IN MARCH, CIVIL society groups across the Pacific — including churches — unveiled a landmark declaration to end fossil fuel expansion in the Pacific region. The Naiuli Declaration provides a moral rudder from Pacific communities to guide the international Fossil Fuel Non-Proliferation Treaty.
Pacific Islanders are championing the treaty as a legally binding mechanism to end new exploration and to support the rapid, equitable, and lasting phaseout of fossil fuels, core drivers of climate change and sea-level rise. To date, 12 nations have endorsed the treaty, including fossil fuel-producing countries Timor-Leste and Colombia. In the U.S., Maine, California, and Hawaii have also endorsed the treaty.
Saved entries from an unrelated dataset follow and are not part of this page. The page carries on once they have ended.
/-! ### Control operations -/

/-- RUN_CTL takes the oldest SDIO_IRQ_ACK at any time; else, while no request and no tuning job is, the head entry: TUNE
is TUNE_START; SET_BUS_TIMING of an absent card is NO_MEDIUM, of a present one it resets the FIFO and writes width, mode
and the tuning cache, or completes HARD_FAILURE when the reset times out. SET_BUS_TIMING and SET_CLOCK complete
BUSY_TIMEOUT, with nothing of theirs written, when the card stays busy through both windows. While nothing is enabled it has
no effect, the model's choice (log 6; R417, R408, R411, R415, R419, R631, R686). -/
def Obligations.ControlOperationsRun : Prop :=
  ∀ s : State,
    (∀ pre tag slot post, s.st.ctlq = pre ++ ⟨.sdioIrqAck, tag, slot⟩ :: post → NoAck pre →
      exec .runCtl s = .next (setRet .ok (ackRun tag slot (withCtlq (pre ++ post) s)))) ∧
    (NoAck s.st.ctlq → s.st.active = none → s.st.tuning = false → ∀ tag slot rest,
      (∀ mode index pattern, s.st.ctlq = ⟨.tune mode index pattern, tag, slot⟩ :: rest →
        exec .runCtl s = exec (.tuneStart tag slot mode index pattern) (withCtlq rest s)) ∧
      (∀ mode width, s.st.ctlq = ⟨.setBusTiming mode width, tag, slot⟩ :: rest →
        ((slotAt s slot.toNat).present = false → exec .runCtl s = .next (setRet .ok (recorded
          (plainRecord .ctl tag slot.toNat .noMedium 0#32) (withCtlq rest s)))) ∧
        ((slotAt s slot.toNat).present = true → Prompt s → RegsLegal s → NoReset s →
          bit (regRead .STATUS s) 9 = false → ∃ u, exec .runCtl s = .next u ∧
          serveResets u = .next (setRet .ok (timingSet tag slot mode width (fifoReset (withCtlq rest s)))) ∧
          ∀ n, s.st.now + ticks s.cfg s.cfg.resetTimeout ≤ n → dpuStep (atTick n u) = .next (recorded
            (plainRecord .ctl tag slot.toNat .hardFailure 0#32) (fatalAt n (asserted 0x2#32 0#32 (withCtlq rest s)))))) ∧
      (∀ op n m, ((∃ mode width, op = .setBusTiming mode width ∧ (slotAt s slot.toNat).present = true) ∨
          ∃ rate, op = .setClock rate) → s.st.ctlq = ⟨op, tag, slot⟩ :: rest → Prompt s → RegsLegal s → NoReset s →
        bit (regRead .STATUS s) 9 = true → s.st.now + ticks s.cfg s.cfg.busyTimeout ≤ n →
        n + ticks s.cfg s.cfg.busyTimeout ≤ m →
        ∃ u v w, exec .runCtl s = .next u ∧ dpuStep (atTick n u) = .next v ∧ serveResets v = .next w ∧
          dpuStep (atTick m w) = .next (setRet .busyTimeout (recorded (plainRecord .ctl tag slot.toNat .busyTimeout 0#32)
            (atTick m (controllerReset (withCtlq rest s))))))) ∧
    (NoAck s.st.ctlq → (s.st.active ≠ none ∨ s.st.tuning = true ∨ s.st.ctlq = []) →
      exec .runCtl s = .next (setRet .ok s))
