-- ==== Sys2Proof/Laws/Memory.lean ====
section
/-! SUPPORT. Laws of host memory: read after write, and that every memory operation keeps the canonical form. -/

namespace Sys2Proof.Machine

namespace Memory

theorem read_write_same (m : Memory) (x : Nat) (v : Byte) (h : m.wf) : (write m x v).read x = v := by
  induction m with
  | nil => by_cases hv : v = unlisted <;> simp [write, hv, read]
  | cons c rest ih =>
    obtain ⟨a, b⟩ := c
    have hr : wf rest := ⟨(List.pairwise_cons.1 h.1).2, fun c hc => h.2 c (List.mem_cons_of_mem _ hc)⟩
    have hlt : ∀ c ∈ rest, a < c.1 := (List.pairwise_cons.1 h.1).1
    have hnone : ∀ (l : Memory), (∀ c ∈ l, x < c.1) → read l x = unlisted := by
      intro l hl
      induction l with
      | nil => rfl
      | cons d l ihl =>
        obtain ⟨a', b'⟩ := d
        have : x < a' := hl (a', b') (by simp)
        simp only [read]
        rw [if_neg (by omega)]
        exact ihl fun c hc => hl c (List.mem_cons_of_mem _ hc)
    simp only [write]
    split
    · split
      · rename_i h1 hv
        rw [hv]
        apply hnone
        intro c hc
        rcases List.mem_cons.1 hc with h2 | h2
        · subst h2; exact h1
        · exact Nat.lt_trans h1 (hlt c h2)
      · simp [read]
    · split
      · rename_i h1 h2
        split
        · rename_i hv
          rw [hv]
          apply hnone
          intro c hc
          have := hlt c hc
          omega
        · simp [read]
      · rename_i h1 h2
        simp only [read]
        rw [if_neg (fun e => h2 e.symm)]
        exact ih hr

theorem read_write_other (m : Memory) (x y : Nat) (v : Byte) (hxy : y ≠ x) : (write m x v).read y = m.read y := by
  induction m with
  | nil =>
    by_cases hv : v = unlisted
    · simp [write, hv]
    · simp [write, hv, read, Ne.symm hxy]
  | cons c rest ih =>
    obtain ⟨a, b⟩ := c
    simp only [write]
    split
    · split
      · rfl
      · simp [read, Ne.symm hxy]
    · split
      · rename_i h1 h2
        subst h2
        split
        · simp [read, Ne.symm hxy]
        · simp [read, Ne.symm hxy]
      · simp only [read, ih]

theorem mem_write (m : Memory) (x : Nat) (v : Byte) :
    ∀ c ∈ write m x v, (c = (x, v) ∧ v ≠ unlisted) ∨ c ∈ m := by
  induction m with
  | nil =>
    intro c hc
    by_cases hv : v = unlisted
    · simp [write, hv] at hc
    · simp [write, hv] at hc; exact .inl ⟨hc, hv⟩
  | cons d rest ih =>
    obtain ⟨a, b⟩ := d
    intro c hc
    simp only [write] at hc
    split at hc
    · split at hc
      · exact .inr hc
      · rename_i hv
        rcases List.mem_cons.1 hc with h | h
        · exact .inl ⟨h, hv⟩
        · exact .inr h
    · split at hc
      · split at hc
        · exact .inr (List.mem_cons_of_mem _ hc)
        · rename_i hv
          rcases List.mem_cons.1 hc with h | h
          · exact .inl ⟨h, hv⟩
          · exact .inr (List.mem_cons_of_mem _ h)
      · rcases List.mem_cons.1 hc with h | h
        · exact .inr (by simp [h])
        · rcases ih c h with h' | h'
          · exact .inl h'
          · exact .inr (List.mem_cons_of_mem _ h')

theorem write_wf (m : Memory) (x : Nat) (v : Byte) (h : m.wf) : (write m x v).wf := by
  constructor
  · induction m with
    | nil => by_cases hv : v = unlisted <;> simp [write, hv]
    | cons d rest ih =>
      obtain ⟨a, b⟩ := d
      have hp := List.pairwise_cons.1 h.1
      have hr : wf rest := ⟨hp.2, fun c hc => h.2 c (List.mem_cons_of_mem _ hc)⟩
      simp only [write]
      split
      · rename_i h1
        split
        · exact h.1
        · refine List.pairwise_cons.2 ⟨?_, h.1⟩
          intro c hc
          rcases List.mem_cons.1 hc with h2 | h2
          · subst h2; exact h1
          · exact Nat.lt_trans h1 (hp.1 c h2)
      · split
        · rename_i h1 h2
          subst h2
          split
          · exact hp.2
          · exact List.pairwise_cons.2 ⟨hp.1, hp.2⟩
        · rename_i h1 h2
          refine List.pairwise_cons.2 ⟨?_, ih hr⟩
          intro c hc
          rcases mem_write rest x v c hc with h3 | h3
          · rw [h3.1]; show a < x; omega
          · exact hp.1 c h3
  · intro c hc
    rcases mem_write m x v c hc with h1 | h1
    · rw [h1.1]; exact h1.2
    · exact h.2 c h1

theorem writeBytes_wf (bs : List Byte) : ∀ (m : Memory) (x : Nat), m.wf → (writeBytes m x bs).wf := by
  induction bs with
  | nil => intro m x h; exact h
  | cons b rest ih => intro m x h; exact ih _ _ (write_wf m x b h)

theorem read_writeBytes_outside (bs : List Byte) :
    ∀ (m : Memory) (x y : Nat), (y < x ∨ x + bs.length ≤ y) → (writeBytes m x bs).read y = m.read y := by
  induction bs with
  | nil => intro m x y _; rfl
  | cons b rest ih =>
    intro m x y h
    simp only [writeBytes, List.length_cons] at *
    rw [ih _ _ _ (by omega), read_write_other _ _ _ _ (by omega)]

theorem readBytes_writeBytes_same (bs : List Byte) :
    ∀ (m : Memory) (x : Nat), m.wf → readBytes (writeBytes m x bs) x bs.length = bs := by
  induction bs with
  | nil => intro m x _; rfl
  | cons b rest ih =>
    intro m x h
    simp only [writeBytes, List.length_cons, readBytes]
    rw [ih _ _ (write_wf m x b h), read_writeBytes_outside rest _ _ _ (by omega), read_write_same m x b h]

theorem readBytes_congr (m m' : Memory) : ∀ (n x : Nat), (∀ i, i < n → m.read (x + i) = m'.read (x + i)) →
    readBytes m x n = readBytes m' x n := by
  intro n
  induction n with
  | zero => intros; rfl
  | succ n ih =>
    intro x h
    simp only [readBytes]
    rw [ih (x + 1) (fun i hi => by have := h (i + 1) (by omega); rwa [show x + 1 + i = x + (i + 1) by omega])]
    have := h 0 (by omega)
    simp only [Nat.add_zero] at this
    rw [this]

end Memory

@[simp] theorem leBytes_length : ∀ n v, (leBytes n v).length = n := by
  intro n
  induction n with
  | zero => intro v; rfl
  | succ n ih => intro v; simp [leBytes, ih]

theorem leVal_leBytes : ∀ n v, leVal (leBytes n v) = v % 256 ^ n := by
  intro n
  induction n with
  | zero => intro v; simp [leBytes, leVal, Nat.mod_one]
  | succ n ih =>
    intro v
    have h : v % 256 ^ (n + 1) = v % 256 + 256 * (v / 256 % 256 ^ n) := by rw [Nat.pow_succ', Nat.mod_mul]
    simp only [leBytes, leVal, ih, BitVec.toNat_ofNat, h]

theorem leVal_lt : ∀ bs : List Byte, leVal bs < 256 ^ bs.length := by
  intro bs
  induction bs with
  | nil => simp [leVal]
  | cons b rest ih =>
    have := b.isLt
    simp only [leVal, List.length_cons, Nat.pow_succ]
    omega

theorem leBytes_leVal : ∀ bs : List Byte, leBytes bs.length (leVal bs) = bs := by
  intro bs
  induction bs with
  | nil => rfl
  | cons b rest ih =>
    have hb := b.isLt
    simp only [List.length_cons, leBytes, leVal]
    have h1 : (b.toNat + 256 * leVal rest) / 256 = leVal rest := by omega
    have h2 : BitVec.ofNat 8 (b.toNat + 256 * leVal rest) = b := by
      apply BitVec.eq_of_toNat_eq
      simp only [BitVec.toNat_ofNat]
      omega
    rw [h1, h2, ih]

theorem memStore_spec {s s' : State} {a n v : Nat} (h : memStore s a n v = some s') :
    mappedRange s.cfg a n = true ∧ s' = { s with mem := Memory.writeBytes s.mem a (leBytes n v) } := by
  unfold memStore at h
  split at h
  · rename_i hm; cases h; exact ⟨hm, rfl⟩
  · cases h

/-- A store keeps the form of memory. -/
theorem memStore_wf {s s' : State} {a n v : Nat} (h : memStore s a n v = some s') (hw : Memory.wf s.mem) :
    Memory.wf s'.mem := by
  rw [(memStore_spec h).2]; exact Memory.writeBytes_wf _ _ _ hw

/-- A store changes no byte outside its `n` bytes. -/
theorem memStore_read_outside {s s' : State} {a n v y : Nat} (h : memStore s a n v = some s')
    (hy : y < a ∨ a + n ≤ y) : Memory.read s'.mem y = Memory.read s.mem y := by
  rw [(memStore_spec h).2]
  exact Memory.read_writeBytes_outside _ _ _ _ (by simpa using hy)

theorem guardedStore_spec {s s' : State} {a n v : Nat} (h : guardedStore s a n v = .ok s') :
    memStore s a n v = some s' := by
  unfold guardedStore at h
  split at h
  · cases h
  · split at h
    · rename_i hs; cases h; exact hs
    · cases h

theorem guardedStore_wf {s s' : State} {a n v : Nat} (h : guardedStore s a n v = .ok s') (hw : Memory.wf s.mem) :
    Memory.wf s'.mem := memStore_wf (guardedStore_spec h) hw

/-- A store changes host memory only. -/
theorem guardedStore_frame {s s' : State} {a n v : Nat} (h : guardedStore s a n v = .ok s') :
    s' = { s with mem := Memory.writeBytes s.mem a (leBytes n v) } := (memStore_spec (guardedStore_spec h)).2

theorem except_bind_ok {α β : Type} {x : Except Fault α} {f : α → Except Fault β} {b : β}
    (h : (x >>= f) = .ok b) : ∃ a, x = .ok a ∧ f a = .ok b := by
  cases x with
  | error e => cases h
  | ok a => exact ⟨a, rfl, h⟩

/-- A descriptor's words change host memory only, and keep its form. -/
theorem writeDesc_spec {j k : Nat} {ch : Nat × Nat} {s s' : State} (h : writeDesc j k ch s = .ok s')
    (hw : Memory.wf s.mem) : Memory.wf s'.mem ∧ s' = { s with mem := s'.mem } := by
  unfold writeDesc at h
  obtain ⟨s1, h1, h⟩ := except_bind_ok h
  obtain ⟨s2, h2, h⟩ := except_bind_ok h
  obtain ⟨s3, h3, h⟩ := except_bind_ok h
  have w1 := guardedStore_wf h1 hw
  have w2 := guardedStore_wf h2 w1
  have w3 := guardedStore_wf h3 w2
  refine ⟨guardedStore_wf h w3, ?_⟩
  rw [guardedStore_frame h, guardedStore_frame h3, guardedStore_frame h2, guardedStore_frame h1]

theorem writeChain_spec (k : Nat) : ∀ (chs : List (Nat × Nat)) (j : Nat) (s s' : State),
    writeChain k j chs s = .ok s' → Memory.wf s.mem → Memory.wf s'.mem ∧ s' = { s with mem := s'.mem } := by
  intro chs
  induction chs with
  | nil => intro j s s' h hw; cases h; exact ⟨hw, rfl⟩
  | cons ch rest ih =>
    intro j s s' h hw
    obtain ⟨s1, h1, h2⟩ := except_bind_ok h
    obtain ⟨w1, f1⟩ := writeDesc_spec h1 hw
    obtain ⟨w2, f2⟩ := ih _ _ _ h2 w1
    refine ⟨w2, ?_⟩
    rw [f2, f1]

/-- DMA_PREPARE changes host memory and `st.chain` only, and keeps memory's form. -/
theorem prepare_spec {sg : List Seg} {s s' : State} {c : Code} (h : prepare sg s = .ok (c, s'))
    (hw : Memory.wf s.mem) :
    Memory.wf s'.mem ∧ s' = { s with mem := s'.mem, st := { s.st with chain := s'.st.chain } } := by
  unfold prepare at h
  split at h
  · cases h
  · split at h
    · cases h; exact ⟨hw, rfl⟩
    · obtain ⟨s1, h1, h2⟩ := except_bind_ok h
      cases h2
      obtain ⟨w1, f1⟩ := writeChain_spec _ _ _ _ _ h1 hw
      refine ⟨w1, ?_⟩
      rw [f1]

/-! ### HOST's accesses -/

/-- HOST's bytes change host memory, whose form they keep, and the counter of free values. -/
theorem hostWrite_spec : ∀ (bytes : List Byte) (a : Nat) (s : State),
    hostWrite a bytes s = { s with
      mem := (hostWrite a bytes s).mem, ctl := { s.ctl with free := (hostWrite a bytes s).ctl.free } } ∧
    (Memory.wf s.mem → Memory.wf (hostWrite a bytes s).mem)
  | [], _, _ => ⟨rfl, id⟩
  | b :: rest, a, s => by
    have store : ∀ (v : Byte) (u : State), hostStore a v u = { u with mem := (hostStore a v u).mem } ∧
        (Memory.wf u.mem → Memory.wf (hostStore a v u).mem) := by
      intro v u
      unfold hostStore
      split
      · exact ⟨rfl, Memory.write_wf _ _ _⟩
      · exact ⟨rfl, id⟩
    unfold hostWrite
    split
    · obtain ⟨e, w⟩ := hostWrite_spec rest (a + 1) (hostStore a (takeFree s).1 (takeFree s).2)
      obtain ⟨e', w'⟩ := store (takeFree s).1 (takeFree s).2
      refine ⟨?_, fun h => w (w' h)⟩
      rw [e, e']; rfl
    · obtain ⟨e, w⟩ := hostWrite_spec rest (a + 1) (hostStore a b s)
      obtain ⟨e', w'⟩ := store b s
      refine ⟨?_, fun h => w (w' h)⟩
      rw [e, e']

/-- HOST's read takes free values and changes nothing else; it sees as many bytes as it asks for. -/
theorem hostBytes_spec : ∀ (n a : Nat) (s : State),
    (hostBytes a n s).2 = { s with ctl := { s.ctl with free := (hostBytes a n s).2.ctl.free } } ∧
    (hostBytes a n s).1.length = n
  | 0, _, _ => ⟨rfl, rfl⟩
  | n + 1, a, s => by
    unfold hostBytes
    dsimp only
    split
    · obtain ⟨e, l⟩ := hostBytes_spec n (a + 1) (takeFree s).2
      exact ⟨by rw [e]; rfl, by rw [List.length_cons, l]⟩
    · obtain ⟨e, l⟩ := hostBytes_spec n (a + 1) s
      exact ⟨by rw [e], by rw [List.length_cons, l]⟩

end Sys2Proof.Machine
end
In envisioning our fossil free future, the Naiuli Declaration carries the twin aspects of vulnerability and resilience (the term Na i Uli draws from indigenous Fijian words for the steering oar in traditional double-hulled ocean canoes). There is the vulnerability of communities facing an existential crisis caused by climate change, putting at risk livelihoods, culture, our deep spiritual relationship with land and ocean, and the possibility for climate-induced displacement. The sense of exile evoked by this vulnerability resonates with the psalmist, who laments: “For there our captors asked of us songs, and our tormentors asked for mirth, saying, ‘Sing us one of the songs of Zion!’ How could we sing the Lord’s song in a foreign land?” (Psalm 137:3-4).